我正在尝试解决看似简单的问题 - 计算每个窗口的PCollection中有多少元素。我需要它在写入时传递给.withSharding()函数,以创建与要写入的文件一样多的分片。
I tried to do:
我试着做:
FileIO.writeDynamic<Long, E>()
.withDestinationCoder(AvroCoder.of(Long::class.java))
.by { e -> e.key }
.via(Contextful.fn(MySerFunction()))
.withNaming({ key -> MyFileNaming() })
.withSharding(ShardingFn())
.to("gs://some-output")
class ShardingFn : PTransform<PCollection<E>>, PCollectionView<Int>>() {
override fun expand(input: PCollection<E>): PCollectionView<Int> {
val keys: PCollection<Long> = input.apply(Keys.create())
// This only works with GlobalWindowing, how to count per window?
val count: PCollection<Long> = keys.apply(Count.globally())
val int: PCollection<Int> = count.apply(MapElements.via(Long2Int))

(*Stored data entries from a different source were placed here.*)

-- ==== Sys2Proof/Machine/Step.lean ====
section
/-!
DEFINITION. The step, and the place an instruction is put for it.
-/

namespace Sys2Proof.Machine

/-- One step: one event of the port, a command executed to completion (R70), or nothing when the port is idle. -/
def step (s : State) : Host.Outcome State Fault Refusal := takeEvent s

/-- The state in which the instruction whose bits are `w` is the next command on the port (log 2). -/
def State.withFetchWord (s : State) (nbits w : Nat) : State := s.sendFirst (packetOfBits nbits w)

end Sys2Proof.Machine
end

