-- ==== Sys2Proof/Certificates/Slice0/Obligations.lean ====
section
/-!
DEFINITION. The statements about the model, `def Obligations.<Name> : Prop`, and the formulas of the spec they are written with.
Where a statement can say a value in the spec's own terms (rationals, a fold over the taps, sums of naturals) it does, rather
than by the function the machine computes it with. The port fields `input` and `response` of a state are the model's way to hold
the command port (log 2).
-/

namespace Sys2Proof.Claims

open Sys2Proof.Machine

/-! ## Values (R11, R111, R112, R117, R118) -/

/-- `val(a)` of a finite `F` datum as a rational (R111). -/
def valF (a : F) : ℚ :=
  let e : Nat := a.toNat / 2 ^ 23 % 2 ^ 8
  let f : Nat := a.toNat % 2 ^ 23
  let m : ℚ := if e = 0 then (f : ℚ) / 2 ^ 149 else ((2 ^ 23 + f : Nat) : ℚ) * (2 : ℚ) ^ e / 2 ^ 150
  if a.toNat / 2 ^ 31 = 1 then -m else m

/-- `isfinite` of an `F` datum: its exponent field is not 255 (R111). -/
def finF (a : F) : Prop := a.toNat / 2 ^ 23 % 2 ^ 8 ≠ 255

/-- A `CF` operand is finite: its exponent field is not 2047 (R117). -/
def fin64 (c : CF) : Prop := c.toNat / 2 ^ 52 % 2 ^ 11 ≠ 2047

/-- `val(c)` of a usable `CF` operand as a rational (R117). -/
def val64 (c : CF) : ℚ :=
  let e : Nat := c.toNat / 2 ^ 52 % 2 ^ 11
  let f : Nat := c.toNat % 2 ^ 52
  let m : ℚ := if e = 0 then (f : ℚ) / 2 ^ 1074 else ((2 ^ 52 + f : Nat) : ℚ) * (2 : ℚ) ^ e / 2 ^ 1075
  if c.toNat / 2 ^ 63 = 1 then -m else m

/-- `a` is `rnd_F(r)` (R112). -/
def RoundsTo (r : ℚ) (a : F) : Prop :=
  if r = 0 then a = 0x00000000#32
  else if 2 ^ 128 - 2 ^ 103 ≤ |r| then a = if r < 0 then 0xFF800000#32 else 0x7F800000#32
  else
    finF a ∧ (a.toNat / 2 ^ 31 = 1 ↔ r < 0) ∧ (∀ b, finF b → |r - valF a| ≤ |r - valF b|) ∧
      (∀ b, finF b → valF b ≠ valF a → |r - valF b| = |r - valF a| → a.toNat % 2 = 0)

/-- The pattern is an infinity (R111). -/
def infF (a : F) : Prop := a = 0x7F800000#32 ∨ a = 0xFF800000#32

/-- The pattern is a NaN (R111). -/
def nanF (a : F) : Prop := a.toNat / 2 ^ 23 % 2 ^ 8 = 255 ∧ a.toNat % 2 ^ 23 ≠ 0

/-- The infinity whose sign is the exclusive-or of the signs of two patterns. -/
def infOfSigns (a b : F) : F := 0x7F800000#32 ||| ((a ^^^ b) &&& 0x80000000#32)

/-- The value of a pattern that is no NaN, the infinities at the ends (R115). -/
noncomputable def valE (a : F) : EReal :=
  if a = 0x7F800000#32 then ⊤ else if a = 0xFF800000#32 then ⊥ else (((valF a : ℚ) : ℝ) : EReal)

/-- R113 on finite operands, and `fneg`. -/
def finiteArithmetic : Prop :=
  (∀ a b : F, finF a → finF b →
    (valF a + valF b ≠ 0 → RoundsTo (valF a + valF b) (fadd a b)) ∧
    (valF a - valF b ≠ 0 → RoundsTo (valF a - valF b) (fsub a b)) ∧
    (valF a * valF b ≠ 0 → RoundsTo (valF a * valF b) (fmul a b)) ∧
    (valF a + valF b = 0 → fadd a b = if a = 0x80000000#32 ∧ b = 0x80000000#32 then 0x80000000#32 else 0#32) ∧
    (valF a - valF b = 0 → fsub a b = if a = 0x80000000#32 ∧ b = 0#32 then 0x80000000#32 else 0#32) ∧
    (valF a * valF b = 0 → fmul a b = (a ^^^ b) &&& 0x80000000#32)) ∧
  (∀ (a : F) (j : Nat), j < 32 → (fneg a).getLsbD j = (if j = 31 then !a.getLsbD j else a.getLsbD j))

/-- R114: operations with a NaN, with one infinity, and with two. -/
def specialArithmetic : Prop :=
  (∀ a b : F, nanF a ∨ nanF b → fadd a b = 0x7FC00000#32 ∧ fsub a b = 0x7FC00000#32 ∧ fmul a b = 0x7FC00000#32) ∧
  (∀ a b : F, infF a → finF b →
    fadd a b = a ∧ fadd b a = a ∧ fsub a b = a ∧ fsub b a = a ^^^ 0x80000000#32 ∧
    (fmul a b = if valF b = 0 then 0x7FC00000#32 else infOfSigns a b) ∧
    (fmul b a = if valF b = 0 then 0x7FC00000#32 else infOfSigns a b)) ∧
  (∀ a b : F, infF a → infF b →
    (fadd a b = if a = b then a else 0x7FC00000#32) ∧ (fsub a b = if a = b then 0x7FC00000#32 else a) ∧
    fmul a b = infOfSigns a b)

/-- R115: the tests by the encoding and the comparisons by the value. -/
def comparisonsByValue : Prop :=
  (∀ a : F, (fIsNaN a = true ↔ nanF a) ∧ (fIsFinite a = true ↔ finF a)) ∧
  (∀ a b : F,
    (fge a b = true ↔ ¬ nanF a ∧ ¬ nanF b ∧ valE b ≤ valE a) ∧
    (fgt a b = true ↔ ¬ nanF a ∧ ¬ nanF b ∧ valE b < valE a) ∧
    (flt a b = true ↔ ¬ nanF a ∧ ¬ nanF b ∧ valE a < valE b) ∧
    (feq a b = true ↔ ¬ nanF a ∧ ¬ nanF b ∧ valE a = valE b))

/-- `rha(q)` of a rational (R118). -/
def rhaQ (q : ℚ) : ℤ := if 0 ≤ q then ⌊q + 1 / 2⌋ else -⌊-q + 1 / 2⌋

/-! ## Rows of the opcode map (R88, R89) -/

/-- The header match of a row, as the table of R88 prints it. -/
def rowMatch : Opcode → Word
  | .coreNop => 0x00000000#32
  | .coreReset => 0x00010000#32
  | .coreId => 0x00020000#32
  | .coreErr => 0x00030000#32
  | .rsmpCreate => 0x10010000#32
  | .rsmpDecimate => 0x10020000#32
  | .rsmpInterpolate => 0x10030000#32
  | .rsmpResample => 0x10040000#32
  | .rsmpRdtap => 0x10050000#32
  | .ncoSetfreq => 0x20010000#32
  | .ncoNextphase => 0x20020000#32
  | .ncoGet => 0x20030000#32
  | .ncoGetiq => 0x20040000#32
  | .ncoNext => 0x20050000#32
  | .ncoNextiq => 0x20060000#32
  | .pllConfigure => 0x30010000#32
  | .pllProcess => 0x30020000#32
  | .pllLocked => 0x30030000#32
  | .pllPilotlevel => 0x30040000#32
  | .pllGetout => 0x30050000#32
  | .pllEvdrain => 0x30060000#32

/-- The header mask of a row, as the table of R88 prints it. -/
def rowMask : Opcode → Word
  | .coreNop | .coreReset | .coreId | .coreErr => 0xFFFFFFFF#32
  | .rsmpResample => 0xF0FFFFFE#32
  | .rsmpRdtap => 0xF0FF0000#32
  | .ncoSetfreq => 0xF0FFFEC0#32
  | .pllConfigure => 0xF0FFFEFC#32
  | _ => 0xF0FFFFFF#32

/-! ## Addressed units (R20, R83) -/

/-- The three kinds of replicated unit. -/
inductive Kind where
  | rsmp | nco | pll
  deriving DecidableEq, Repr

/-- The unit that a command addresses; none for CORE. -/
def target : Instr → Option (Kind × Nat)
  | .coreNop | .coreReset | .coreId | .coreErr => none
  | .rsmpCreate k _ _ _ _ | .rsmpDecimate k _ _ _ | .rsmpInterpolate k _ _ _ | .rsmpResample k _ _ _ _
  | .rsmpRdtap k _ _ => some (.rsmp, k.toNat)
  | .ncoSetfreq k _ _ _ _ | .ncoNextphase k | .ncoGet k | .ncoGetiq k | .ncoNext k | .ncoNextiq k =>
      some (.nco, k.toNat)
  | .pllConfigure k _ _ _ _ _ | .pllProcess k _ | .pllLocked k | .pllPilotlevel k | .pllGetout k | .pllEvdrain k =>
      some (.pll, k.toNat)

/-- The three configuration commands. -/
def isConfiguration : Instr → Prop
  | .rsmpCreate _ _ _ _ _ | .ncoSetfreq _ _ _ _ _ | .pllConfigure _ _ _ _ _ _ => True
  | _ => False

/-- The number of units of a kind (R7). -/
def unitCount (c : Config) : Kind → Nat
  | .rsmp => c.nRsmp
  | .nco => c.nNco
  | .pll => c.nPll

/-- Two states hold the same at a unit. -/
def sameAt (x : Kind × Nat) (s t : State) : Prop :=
  match x.1 with
  | .rsmp => s.rsmp[x.2]? = t.rsmp[x.2]?
  | .nco => s.nco[x.2]? = t.nco[x.2]?
  | .pll => s.pll[x.2]? = t.pll[x.2]?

return int.apply(View.asSingleton())
}
However, this works only as long as I have global windowing (aka "batch mode"), otherwise Count.globally() will throw an exception.
但是,只要我有全局窗口(也称为“批处理模式”),这只会起作用,否则Count.globally()将抛出异常。

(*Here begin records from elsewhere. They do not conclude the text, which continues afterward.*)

/-- Settles O42: the multiple of the rate is what the reduction modulo `2^PB` takes from the rounded quotient, and the rounding
is off by at most a half. -/
theorem realizedFrequencyIsNear : Obligations.RealizedFrequencyIsNear := by
  unfold Obligations.RealizedFrequencyIsNear
  intro s t k ip db freq rate u h hk hu
  obtain ⟨hrate, hinc⟩ := setfreq_succeeds h hk hu
  have hunreduced := congrArg (Int.cast (R := ℚ)) (incrementOf_toNat s.cfg freq rate)
  have hnear := abs_rhaQ_sub_le (val64 freq * 2 ^ s.cfg.pb / val64 rate)
  generalize rhaQ (val64 freq * 2 ^ s.cfg.pb / val64 rate) = n at hunreduced hnear
  have hwhole : ((u.inc.toNat : ℚ) + (n / 2 ^ s.cfg.pb : ℤ) * 2 ^ s.cfg.pb) = n := by
    rw [hinc]
    have hdiv := congrArg (Int.cast (R := ℚ)) (Int.emod_add_ediv_mul n (2 ^ s.cfg.pb))
    push_cast at hunreduced hdiv ⊢
    rw [hunreduced]
    exact hdiv
  refine ⟨n / 2 ^ s.cfg.pb, ?_⟩
  rw [hwhole]
  have hstep : (0 : ℚ) < val64 rate / 2 ^ s.cfg.pb := by positivity
  calc |(n : ℚ) * val64 rate / 2 ^ s.cfg.pb - val64 freq|
      = |((n : ℚ) - val64 freq * 2 ^ s.cfg.pb / val64 rate) * (val64 rate / 2 ^ s.cfg.pb)| := by
        congr 1
        field_simp
    _ = |(n : ℚ) - val64 freq * 2 ^ s.cfg.pb / val64 rate| * (val64 rate / 2 ^ s.cfg.pb) := by
        rw [abs_mul, abs_of_pos hstep]
    _ ≤ 1 / 2 * (val64 rate / 2 ^ s.cfg.pb) := mul_le_mul_of_nonneg_right hnear hstep.le
    _ = val64 rate / 2 ^ (s.cfg.pb + 1) := by
        rw [pow_succ]
        ring

/-! ## The advance (R123, R184, R185) -/

theorem lfsrStep_toNat (l : Word) :
    (lfsrStep l).toNat = if l.toNat % 2 = 1 then l.toNat / 2 ^^^ 0x80200003 else l.toNat / 2 := by
  have hshift : (l >>> 1).toNat = l.toNat / 2 := by rw [BitVec.toNat_ushiftRight, Nat.shiftRight_one]
  have hbit : l.getLsbD 0 = true ↔ l.toNat % 2 = 1 := by
    rw [BitVec.getLsbD, Nat.testBit_zero, decide_eq_true_eq]
  unfold lfsrStep
  by_cases h : l.toNat % 2 = 1
  · rw [if_pos h, if_pos (hbit.2 h), BitVec.toNat_xor, hshift]
    rfl
  · rw [if_neg h, if_neg (mt hbit.1 h), hshift]

theorem ditherValue_toNat (bits : BitVec 6) (l : Word) : (ditherValue bits l).toNat = l.toNat % 2 ^ bits.toNat :=
  Nat.mod_eq_of_lt ((Nat.mod_le _ _).trans_lt (l.isLt.trans (by decide)))

/-- The advance of the machine is that of the rules in naturals. -/
theorem ncoAdvance_eq (c : Config) (u : Nco) : ncoAdvance c.pb u = advanced c.pb u := by
  have hbits : u.ditherBits = 0#6 ↔ u.ditherBits.toNat = 0 := BitVec.toNat_inj.symm
  unfold ncoAdvance advanced
  dsimp only
  rw [← lfsrStep_toNat, ← ditherValue_toNat, ← phaseAdd_toNat, BitVec.ofNat_toNat, BitVec.setWidth_eq]
  by_cases h : u.ditherBits = 0#6
  · rw [if_pos h, if_pos (hbits.1 h)]
  · rw [if_neg h, if_neg (mt hbits.2 h), BitVec.ofNat_toNat, BitVec.setWidth_eq]
    rfl

/-- NCO.NEXTPHASE on a configured unit (R186). -/
theorem exec_ncoNextphase {k : BitVec 4} {s : State} {u : Nco} (hk : s.nco[k.toNat]? = some u) (hu : u.cfgValid = true) :
    exec (.ncoNextphase k) s = .next { s with
      nco := s.nco.set k.toNat (ncoAdvance s.cfg.pb u), response := [0x00000000#32] } :=
  exec_nco_done (.nextphase k) hk (ncoConfigured_true hu _) statusWord_noResult

/-- Settles O38. -/
theorem nextphaseAdvances : Obligations.NextphaseAdvances := by
  unfold Obligations.NextphaseAdvances
  intro s k u hk hu
  rw [exec_ncoNextphase hk hu, ncoAdvance_eq]

/-! ## The lookup (R187 to R189) -/

theorem cosTable_getD {i : ℕ} (hi : i < 4096) : cosTable.getD i 0#32 = cosRead i := by
  rw [cosTable, List.getD_eq_getElem?_getD, List.getElem?_map, List.getElem?_range (show i < 2 ^ Config.tb from hi)]
  rfl

theorem twelve_le_pb (c : Config) : 12 ≤ c.pb := by
  unfold Config.pb PhaseBits.bits
  split <;> omega

/-- The lookup of the machine is that of R187 in naturals. -/
theorem ncoLookup_eq (c : Config) (ip : Bool) {φ : DWord} (h : φ.toNat < 2 ^ c.pb) :
    ncoLookup c ip φ = sampleAt c.pb ip φ.toNat := by
  have hwidth : 2 ^ c.pb = 2 ^ (c.pb - 12) * 4096 := by
    rw [show 4096 = 2 ^ 12 by rfl, ← pow_add, Nat.sub_add_cancel (twelve_le_pb c)]
  have hidx : φ.toNat / 2 ^ (c.pb - 12) < 4096 := Nat.div_lt_of_lt_mul (hwidth ▸ h)
  have hfull : 2 ^ Config.tb = 4096 := rfl
  have hnext : (φ.toNat / 2 ^ (c.pb - 12) + 1) % 4096 < 4096 := Nat.mod_lt _ (by omega)
  unfold ncoLookup sampleAt
  dsimp only
  rw [cosTable_getD hidx, cosTable_getD hnext, hfull, show c.fb = c.pb - 12 from rfl, Nat.mod_eq_of_lt hidx]
  rfl

theorem toNat_phaseAdd_quarter (c : Config) (φ : DWord) :
    (phaseAdd c.pb φ (BitVec.ofNat 64 (2 ^ (c.pb - 2)))).toNat = (φ.toNat + 2 ^ (c.pb - 2)) % 2 ^ c.pb := by
  have hlt : 2 ^ (c.pb - 2) < 2 ^ 64 := by
    refine (Nat.pow_lt_pow_right (by omega) ?_).trans_le (two_pow_pb_le c)
    have := twelve_le_pb c
    omega
  rw [phaseAdd_toNat, BitVec.toNat_ofNat, Nat.mod_eq_of_lt hlt]

/-- The sample and the pair of the machine are those of R188 and R189. -/
theorem nco_pair_eq (c : Config) {u : Nco} (h : u.dphase.toNat < 2 ^ c.pb) :
    (ncoI c u, ncoQ c u) = pairAt c.pb u.intPhase u.dphase.toNat := by
  rw [ncoI, ncoQ, ncoLookup_eq c _ h, ncoLookup_eq c _ (phaseAdd_lt c _ _), toNat_phaseAdd_quarter]
  rfl

/-- NCO.GET on a configured unit, which is written back as it was. -/
theorem exec_ncoGet {k : BitVec 4} {s : State} {u : Nco} (hk : s.nco[k.toNat]? = some u) (hu : u.cfgValid = true) :
    exec (.ncoGet k) s = .next { s with response := [0x00010000#32, ncoI s.cfg u] } := by
  rw [exec_nco_done (.get k) hk (ncoConfigured_true hu _) statusWord_oneResult, set_same hk]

Maybe I'm doing it wrong for writing, but if I ever want to count elements per window for some other reason, how to do that?
也许我写错了,但是如果我因为某些其他原因想要计算每个窗口的元素,那该怎么做?
2 个解决方案
#1
1
Using Combine.globally(Count.<T>combineFn()).withoutDefaults()

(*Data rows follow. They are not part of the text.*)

-- ==== Sys2Proof/Machine/ObjTable.lean ====
section
/-! DEFINITION. The object tables of every chapter in one list: index range, sub-index range, type, access, PDO
direction, default image, stated range (tenths for REAL32) and the states that permit a write. -/

namespace Sys2Proof.Machine

/-- Data types (R7, R452). -/
inductive ObjType where
  | u8 | u16 | u32 | u64 | i16 | i32 | i64 | f32 | dom | str
deriving DecidableEq, Repr

/-- Access codes (R7). -/
inductive Access where
  | ro | wo | rw | const | rws
deriving DecidableEq, Repr

/-- PDO direction an object may be mapped in (R459). -/
inductive PdoDir where
  | none | tpdo | rpdo
deriving DecidableEq, Repr

/-- When a write is permitted, beside the rules of the object's own command. -/
inductive WriteWhen where
  | any
  /-- Only in PRE-OPERATIONAL. -/
  | preOp
deriving DecidableEq, Repr

/-- One row of an object table. -/
structure Obj where
  lo : Nat
  hi : Nat
  subLo : Nat
  subHi : Nat
  ty : ObjType
  access : Access
  pdo : PdoDir
  dflt : Nat
  range : Option (Int × Int)
  cond : WriteWhen
deriving DecidableEq, Repr

/-- Size in bytes; 0 for DOMAIN and VISIBLE_STRING. -/
def ObjType.size : ObjType → Nat
  | .u8 => 1
  | .u16 => 2
  | .u32 => 4
  | .u64 => 8
  | .i16 => 2
  | .i32 => 4
  | .i64 => 8
  | .f32 => 4
  | .dom => 0
  | .str => 0

/-- Object rows (ch15). -/
def objRows1 : List Obj := [
  ⟨0x1000, 0x1000, 0, 0, .u32, .const, .none, 0, none, .any⟩,
  ⟨0x1001, 0x1001, 0, 0, .u8, .ro, .tpdo, 0, none, .any⟩,
  ⟨0x1003, 0x1003, 0, 0, .u8, .rw, .none, 0, none, .any⟩,
  ⟨0x1003, 0x1003, 1, 16, .u32, .ro, .none, 0, none, .any⟩,
  ⟨0x1005, 0x1005, 0, 0, .u32, .rw, .none, 128, none, .preOp⟩,
  ⟨0x1008, 0x1008, 0, 0, .str, .const, .none, 0, none, .any⟩,
  ⟨0x1009, 0x1009, 0, 0, .str, .const, .none, 0, none, .any⟩,
  ⟨0x100A, 0x100A, 0, 0, .str, .const, .none, 0, none, .any⟩,
  ⟨0x1012, 0x1012, 0, 0, .u32, .rw, .none, 0x80000100, none, .preOp⟩,
  ⟨0x1014, 0x1014, 0, 0, .u32, .rw, .none, 128, none, .preOp⟩,
  ⟨0x1015, 0x1015, 0, 0, .u16, .rw, .none, 0, none, .preOp⟩,
  ⟨0x1016, 0x1016, 1, 8, .u32, .rw, .none, 0, none, .preOp⟩,
  ⟨0x1017, 0x1017, 0, 0, .u16, .rw, .none, 0, none, .any⟩,
  ⟨0x1018, 0x1018, 1, 1, .u32, .const, .none, 2685, none, .any⟩,
  ⟨0x1018, 0x1018, 2, 2, .u32, .const, .none, 0, none, .any⟩,
  ⟨0x1018, 0x1018, 3, 3, .u32, .const, .none, 65536, none, .any⟩,
  ⟨0x1018, 0x1018, 4, 4, .u32, .const, .none, 0, none, .any⟩,
  ⟨0x1019, 0x1019, 0, 0, .u8, .rw, .none, 0, some (0, 240), .preOp⟩,
  ⟨0x1029, 0x1029, 1, 1, .u8, .rw, .none, 1, some (0, 2), .preOp⟩,
  ⟨0x1400, 0x143F, 1, 1, .u32, .rw, .none, 0x80000000, none, .preOp⟩,
  ⟨0x1400, 0x143F, 2, 2, .u8, .rw, .none, 0, some (0, 255), .preOp⟩,
  ⟨0x1600, 0x163F, 0, 0, .u8, .rw, .none, 0, none, .preOp⟩,
  ⟨0x1600, 0x163F, 1, 64, .u32, .rw, .none, 0, none, .preOp⟩,
  ⟨0x1800, 0x183F, 1, 1, .u32, .rw, .none, 0x80000000, none, .preOp⟩,
  ⟨0x1800, 0x183F, 2, 2, .u8, .rw, .none, 0, some (0, 255), .preOp⟩,
  ⟨0x1800, 0x183F, 3, 3, .u16, .rw, .none, 0, none, .preOp⟩,
  ⟨0x1800, 0x183F, 5, 5, .u16, .rw, .none, 0, none, .preOp⟩,
  ⟨0x1800, 0x183F, 6, 6, .u8, .rw, .none, 0, some (0, 240), .preOp⟩,
  ⟨0x1A00, 0x1A3F, 0, 0, .u8, .rw, .none, 0, none, .preOp⟩,
  ⟨0x1A00, 0x1A3F, 1, 64, .u32, .rw, .none, 0, none, .preOp⟩,
  ⟨0x2000, 0x2000, 0, 0, .u8, .const, .none, 3, none, .any⟩,
  ⟨0x2000, 0x2000, 1, 3, .u8, .const, .none, 0, none, .any⟩,
  ⟨0x2001, 0x2001, 0, 0, .u8, .const, .none, 6, none, .any⟩,
  ⟨0x2001, 0x2001, 1, 1, .u8, .rw, .none, 127, some (1, 127), .preOp⟩,
  ⟨0x2001, 0x2001, 2, 2, .u8, .rw, .none, 0, some (0, 1), .preOp⟩,
  ⟨0x2001, 0x2001, 3, 3, .u8, .ro, .none, 127, none, .any⟩,
  ⟨0x2001, 0x2001, 4, 4, .u16, .rw, .none, 500, none, .preOp⟩,
  ⟨0x2001, 0x2001, 5, 5, .u16, .rw, .none, 2000, none, .preOp⟩,
  ⟨0x2001, 0x2001, 6, 6, .u8, .rw, .none, 0, some (0, 1), .preOp⟩,
  ⟨0x2008, 0x2008, 0, 0, .u8, .const, .none, 5, none, .any⟩]

/-- Object rows (ch15). -/
def objRows2 : List Obj := [
  ⟨0x2008, 0x2008, 1, 1, .u8, .ro, .tpdo, 127, none, .any⟩,
  ⟨0x2008, 0x2008, 2, 2, .u8, .ro, .none, 0, none, .any⟩,
  ⟨0x2008, 0x2008, 3, 3, .u8, .ro, .tpdo, 0, none, .any⟩,
  ⟨0x2008, 0x2008, 4, 5, .u32, .ro, .none, 0, none, .any⟩,
  ⟨0x2010, 0x2010, 0, 0, .u8, .const, .none, 15, none, .any⟩,
  ⟨0x2010, 0x2010, 1, 2, .u8, .ro, .tpdo, 0, none, .any⟩,
  ⟨0x2010, 0x2010, 3, 3, .u8, .ro, .none, 0, none, .any⟩,
  ⟨0x2010, 0x2010, 4, 4, .u32, .ro, .none, 0, none, .any⟩,
  ⟨0x2010, 0x2010, 5, 5, .u8, .ro, .none, 0, none, .any⟩,
  ⟨0x2010, 0x2010, 6, 6, .u16, .ro, .none, 0, none, .any⟩,
  ⟨0x2010, 0x2010, 7, 7, .u64, .ro, .none, 0, none, .any⟩,
  ⟨0x2010, 0x2010, 8, 8, .u16, .ro, .none, 0, none, .any⟩,
  ⟨0x2010, 0x2010, 9, 9, .u8, .ro, .none, 0, none, .any⟩,
  ⟨0x2010, 0x2010, 10, 12, .u64, .ro, .none, 0, none, .any⟩,
  ⟨0x2010, 0x2010, 13, 13, .u32, .ro, .none, 0, none, .any⟩,
  ⟨0x2010, 0x2010, 14, 14, .u8, .ro, .none, 0, none, .any⟩,
  ⟨0x2010, 0x2010, 15, 15, .u16, .ro, .tpdo, 0, none, .any⟩,
  ⟨0x2020, 0x2020, 1, 1, .u8, .ro, .none, 0, none, .any⟩,
  ⟨0x2020, 0x2020, 2, 2, .u8, .rw, .none, 0, some (0, 7), .preOp⟩]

instead of Count.globally()
should work in your case. This can also be found in the Javadoc: https://beam.apache.org/documentation/sdks/javadoc/2.5.0/org/apache/beam/sdk/transforms/Count.html#globally--
使用Combine.globally(Count。
#2
1
To count the data per window you have to use the timestamps (add one if there are none in the data) and then count them. I recommend to review this example as it explains in details how to do so.
要计算每个窗口的数据,您必须使用时间戳(如果数据中没有,则添加一个),然后计算它们。我建议查看此示例,因为它详细说明了如何执行此操作。
#1
1
Using Combine.globally(Count.<T>combineFn()).withoutDefaults()
instead of Count.globally()
should work in your case. This can also be found in the Javadoc: https://beam.apache.org/documentation/sdks/javadoc/2.5.0/org/apache/beam/sdk/transforms/Count.html#globally--
使用Combine.globally(Count。
#2
1
To count the data per window you have to use the timestamps (add one if there are none in the data) and then count them. I recommend to review this example as it explains in details how to do so.
要计算每个窗口的数据,您必须使用时间戳(如果数据中没有,则添加一个),然后计算它们。我建议查看此示例,因为它详细说明了如何执行此操作。